--- Record set ---

/-- R430 and R431: the name field and its end. -/
def Obligations.NameField : Prop :=
  (∀ (s : State) (c2 : Time), s.blk.fr = .name →
      frame 0x00#8 c2 s = .ok { s with blk := { s.blk with
        fr := .load, frCnt := 0#9, hcrc := crcUpdate s.par.crc s.blk.hcrc 0x00#8 } }) ∧
    (∀ (s : State) (b : Byte) (c2 : Time), s.blk.fr = .name → b ≠ 0x00#8 → s.blk.name.length + 1 ≠ 10 →
      frame b c2 s = .ok { s with blk := { s.blk with
        name := s.blk.name ++ [b], hcrc := crcUpdate s.par.crc s.blk.hcrc b } }) ∧
    (∀ (s : State) (b : Byte) (c2 : Time), s.blk.fr = .name → b ≠ 0x00#8 → s.blk.name.length + 1 = 10 →
      frame b c2 s = .ok { s with blk := { s.blk with
        name := s.blk.name ++ [b], fr := if s.cfg.ctrl.getLsbD 10 then .nameTerm else .load, frCnt := 0#9
        hcrc := crcUpdate s.par.crc s.blk.hcrc b } }) ∧
    (∀ (s : State) (b : Byte) (c2 : Time), s.blk.fr = .nameTerm →
      frame b c2 s = .ok { s with blk := { s.blk with
        fr := .load, frCnt := 0#9, hcrc := crcUpdate s.par.crc s.blk.hcrc b } })

/-- R103 with R432 to R437 (a length above 256 is LengthFieldChecked's): a header field of k bytes b0 … b(k−1) holds
Σ b_i · 2^(8i), the next state follows, every byte enters the header CRC (R440), and nothing else changes. -/
def Obligations.HeaderFieldsLittleEndian : Prop :=
  (∀ (s : State) (b0 b1 b2 b3 : Byte) (c0 c1 c2 c3 : Time), s.blk.fr = .load → s.blk.frCnt = 0#9 → s.blk.load = 0#32 →
      ∃ v : Word, v.toNat = b0.toNat + 2 ^ 8 * b1.toNat + 2 ^ 16 * b2.toNat + 2 ^ 24 * b3.toNat ∧
        frameAll [(b0, c0), (b1, c1), (b2, c2), (b3, c3)] s = .ok { s with blk := { s.blk with
          load := v, fr := .exec, hcrc := crcFold s.par.crc s.blk.hcrc [b0, b1, b2, b3] } }) ∧
    (∀ (s : State) (b0 b1 b2 b3 : Byte) (c0 c1 c2 c3 : Time), s.blk.fr = .exec → s.blk.frCnt = 0#9 → s.blk.exec = 0#32 →
      ∃ v : Word, v.toNat = b0.toNat + 2 ^ 8 * b1.toNat + 2 ^ 16 * b2.toNat + 2 ^ 24 * b3.toNat ∧
        frameAll [(b0, c0), (b1, c1), (b2, c2), (b3, c3)] s = .ok { s with blk := { s.blk with
          exec := v, fr := .seq, hcrc := crcFold s.par.crc s.blk.hcrc [b0, b1, b2, b3] } }) ∧
    (∀ (s : State) (b0 b1 : Byte) (c0 c1 : Time), s.blk.fr = .seq → s.blk.frCnt = 0#9 → s.blk.seq = 0#16 →
      ∃ v : Half, v.toNat = b0.toNat + 2 ^ 8 * b1.toNat ∧
        frameAll [(b0, c0), (b1, c1)] s = .ok { s with blk := { s.blk with
          seq := v, fr := .len, hcrc := crcFold s.par.crc s.blk.hcrc [b0, b1] } }) ∧
    (∀ (s : State) (b0 b1 : Byte) (c0 c1 : Time), s.blk.fr = .len → s.blk.frCnt = 0#9 → s.blk.len = 0#16 →
      b0.toNat + 2 ^ 8 * b1.toNat ≤ 256 →
      ∃ v : Half, v.toNat = b0.toNat + 2 ^ 8 * b1.toNat ∧
        frameAll [(b0, c0), (b1, c1)] s = .ok { s with blk := { s.blk with
          len := v, fr := .flag, hcrc := crcFold s.par.crc s.blk.hcrc [b0, b1] } }) ∧
    (∀ (s : State) (b : Byte) (c2 : Time), s.blk.fr = .flag →
      frame b c2 s = .ok { s with blk := { s.blk with
        flag := b, fr := .next, frCnt := 0#9, hcrc := crcUpdate s.par.crc s.blk.hcrc b } }) ∧
    (∀ (s : State) (b0 b1 b2 b3 : Byte) (c0 c1 c2 c3 : Time), s.blk.fr = .next → s.blk.frCnt = 0#9 → s.blk.next = 0#32 →
      ∃ v : Word, v.toNat = b0.toNat + 2 ^ 8 * b1.toNat + 2 ^ 16 * b2.toNat + 2 ^ 24 * b3.toNat ∧
        frameAll [(b0, c0), (b1, c1), (b2, c2), (b3, c3)] s = .ok { s with blk := { s.blk with
          next := v, fr := .hcrc, hcrc := crcFold s.par.crc s.blk.hcrc [b0, b1, b2, b3] } })

/-- R444: a payload byte goes to PBUF at FR_CNT and into the payload CRC; every other byte of PBUF is unchanged. -/
def Obligations.PayloadByteStored : Prop :=
  ∀ (s : State) (b : Byte) (c2 : Time), Memory.wf s.pbuf = true → s.blk.fr = .data →
    s.blk.frCnt.toNat < s.blk.len.toNat → s.blk.len.toNat ≤ 256 →
    ∃ m : Memory, memRead m s.blk.frCnt.toNat = some b ∧
      (∀ a, a ≠ s.blk.frCnt.toNat → memRead m a = memRead s.pbuf a) ∧
      frame b c2 s = .ok { s with
        pbuf := m
        blk := { s.blk with
          pcrc := crcUpdate s.par.crc s.blk.pcrc b
          fr := if s.blk.frCnt.toNat + 1 = s.blk.len.toNat then .pcrc else .data
          frCnt := if s.blk.frCnt.toNat + 1 = s.blk.len.toNat then 0#9 else s.blk.frCnt + 1 } }

/-- The round trip of R456: in HUNT the wire bytes of a valid block (R455) yield exactly that block, with the time of its
sync byte, for every CRC16 and every setting of CTRL. -/
def Obligations.BlockRoundTrip : Prop :=
  ∀ (s : State) (b : Block) (c2 : Time) (times : List Time), s.blk.fr = .hunt → Memory.wf s.pbuf = true →
    b.valid s.par.crc s.cfg → times.length + 1 = (serialise s.cfg b).length →
    ∃ t, frameAll ((serialise s.cfg b).zip (c2 :: times)) s = .ok t ∧
      t.output = s.output ++ [.block { b with time := c2 }] ∧ t.blk = .reset s.par.crc ∧
      t.blockCount = s.blockCount + 1 ∧ t.faultCount = s.faultCount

---

Prompt: With nothing left out, copy the data above exactly.

Completed exercise:
/-- R430 and R431: the name field and its end. -/
def Obligations.NameField : Prop :=
  (∀ (s : State) (c2 : Time), s.blk.fr = .name →
      frame 0x00#8 c2 s = .ok { s with blk := { s.blk with
        fr := .load, frCnt := 0#9, hcrc := crcUpdate s.par.crc s.blk.hcrc 0x00#8 } }) ∧
    (∀ (s : State) (b : Byte) (c2 : Time), s.blk.fr = .name → b ≠ 0x00#8 → s.blk.name.length + 1 ≠ 10 →
      frame b c2 s = .ok { s with blk := { s.blk with
        name := s.blk.name ++ [b], hcrc := crcUpdate s.par.crc s.blk.hcrc b } }) ∧
    (∀ (s : State) (b : Byte) (c2 : Time), s.blk.fr = .name → b ≠ 0x00#8 → s.blk.name.length + 1 = 10 →
      frame b c2 s = .ok { s with blk := { s.blk with
        name := s.blk.name ++ [b], fr := if s.cfg.ctrl.getLsbD 10 then .nameTerm else .load, frCnt := 0#9
        hcrc := crcUpdate s.par.crc s.blk.hcrc b } }) ∧
    (∀ (s : State) (b : Byte) (c2 : Time), s.blk.fr = .nameTerm →
      frame b c2 s = .ok { s with blk := { s.blk with
        fr := .load, frCnt := 0#9, hcrc := crcUpdate s.par.crc s.blk.hcrc b } })

/-- R103 with R432 to R437 (a length above 256 is LengthFieldChecked's): a header field of k bytes b0 … b(k−1) holds
Σ b_i · 2^(8i), the next state follows, every byte enters the header CRC (R440), and nothing else changes. -/
def Obligations.HeaderFieldsLittleEndian : Prop :=
  (∀ (s : State) (b0 b1 b2 b3 : Byte) (c0 c1 c2 c3 : Time), s.blk.fr = .load → s.blk.frCnt = 0#9 → s.blk.load = 0#32 →
      ∃ v : Word, v.toNat = b0.toNat + 2 ^ 8 * b1.toNat + 2 ^ 16 * b2.toNat + 2 ^ 24 * b3.toNat ∧
        frameAll [(b0, c0), (b1, c1), (b2, c2), (b3, c3)] s = .ok { s with blk := { s.blk with
          load := v, fr := .exec, hcrc := crcFold s.par.crc s.blk.hcrc [b0, b1, b2, b3] } }) ∧
    (∀ (s : State) (b0 b1 b2 b3 : Byte) (c0 c1 c2 c3 : Time), s.blk.fr = .exec → s.blk.frCnt = 0#9 → s.blk.exec = 0#32 →
      ∃ v : Word, v.toNat = b0.toNat + 2 ^ 8 * b1.toNat + 2 ^ 16 * b2.toNat + 2 ^ 24 * b3.toNat ∧
        frameAll [(b0, c0), (b1, c1), (b2, c2), (b3, c3)] s = .ok { s with blk := { s.blk with
          exec := v, fr := .seq, hcrc := crcFold s.par.crc s.blk.hcrc [b0, b1, b2, b3] } }) ∧
    (∀ (s : State) (b0 b1 : Byte) (c0 c1 : Time), s.blk.fr = .seq → s.blk.frCnt = 0#9 → s.blk.seq = 0#16 →
      ∃ v : Half, v.toNat = b0.toNat + 2 ^ 8 * b1.toNat ∧
        frameAll [(b0, c0), (b1, c1)] s = .ok { s with blk := { s.blk with
          seq := v, fr := .len, hcrc := crcFold s.par.crc s.blk.hcrc [b0, b1] } }) ∧
    (∀ (s : State) (b0 b1 : Byte) (c0 c1 : Time), s.blk.fr = .len → s.blk.frCnt = 0#9 → s.blk.len = 0#16 →
      b0.toNat + 2 ^ 8 * b1.toNat ≤ 256 →
      ∃ v : Half, v.toNat = b0.toNat + 2 ^ 8 * b1.toNat ∧
        frameAll [(b0, c0), (b1, c1)] s = .ok { s with blk := { s.blk with
          len := v, fr := .flag, hcrc := crcFold s.par.crc s.blk.hcrc [b0, b1] } }) ∧
    (∀ (s : State) (b : Byte) (c2 : Time), s.blk.fr = .flag →
      frame b c2 s = .ok { s with blk := { s.blk with
        flag := b, fr := .next, frCnt := 0#9, hcrc := crcUpdate s.par.crc s.blk.hcrc b } }) ∧
    (∀ (s : State) (b0 b1 b2 b3 : Byte) (c0 c1 c2 c3 : Time), s.blk.fr = .next → s.blk.frCnt = 0#9 → s.blk.next = 0#32 →
      ∃ v : Word, v.toNat = b0.toNat + 2 ^ 8 * b1.toNat + 2 ^ 16 * b2.toNat + 2 ^ 24 * b3.toNat ∧
        frameAll [(b0, c0), (b1, c1), (b2, c2), (b3, c3)] s = .ok { s with blk := { s.blk with
          next := v, fr := .hcrc, hcrc := crcFold s.par.crc s.blk.hcrc [b0, b1, b2, b3] } })

/-- R444: a payload byte goes to PBUF at FR_CNT and into the payload CRC; every other byte of PBUF is unchanged. -/
def Obligations.PayloadByteStored : Prop :=
  ∀ (s : State) (b : Byte) (c2 : Time), Memory.wf s.pbuf = true → s.blk.fr = .data →
    s.blk.frCnt.toNat < s.blk.len.toNat → s.blk.len.toNat ≤ 256 →
    ∃ m : Memory, memRead m s.blk.frCnt.toNat = some b ∧
      (∀ a, a ≠ s.blk.frCnt.toNat → memRead m a = memRead s.pbuf a) ∧
      frame b c2 s = .ok { s with
        pbuf := m
        blk := { s.blk with
          pcrc := crcUpdate s.par.crc s.blk.pcrc b
          fr := if s.blk.frCnt.toNat + 1 = s.blk.len.toNat then .pcrc else .data
          frCnt := if s.blk.frCnt.toNat + 1 = s.blk.len.toNat then 0#9 else s.blk.frCnt + 1 } }

/-- The round trip of R456: in HUNT the wire bytes of a valid block (R455) yield exactly that block, with the time of its
sync byte, for every CRC16 and every setting of CTRL. -/
def Obligations.BlockRoundTrip : Prop :=
  ∀ (s : State) (b : Block) (c2 : Time) (times : List Time), s.blk.fr = .hunt → Memory.wf s.pbuf = true →
    b.valid s.par.crc s.cfg → times.length + 1 = (serialise s.cfg b).length →
    ∃ t, frameAll ((serialise s.cfg b).zip (c2 :: times)) s = .ok t ∧
      t.output = s.output ++ [.block { b with time := c2 }] ∧ t.blk = .reset s.par.crc ∧
      t.blockCount = s.blockCount + 1 ∧ t.faultCount = s.faultCount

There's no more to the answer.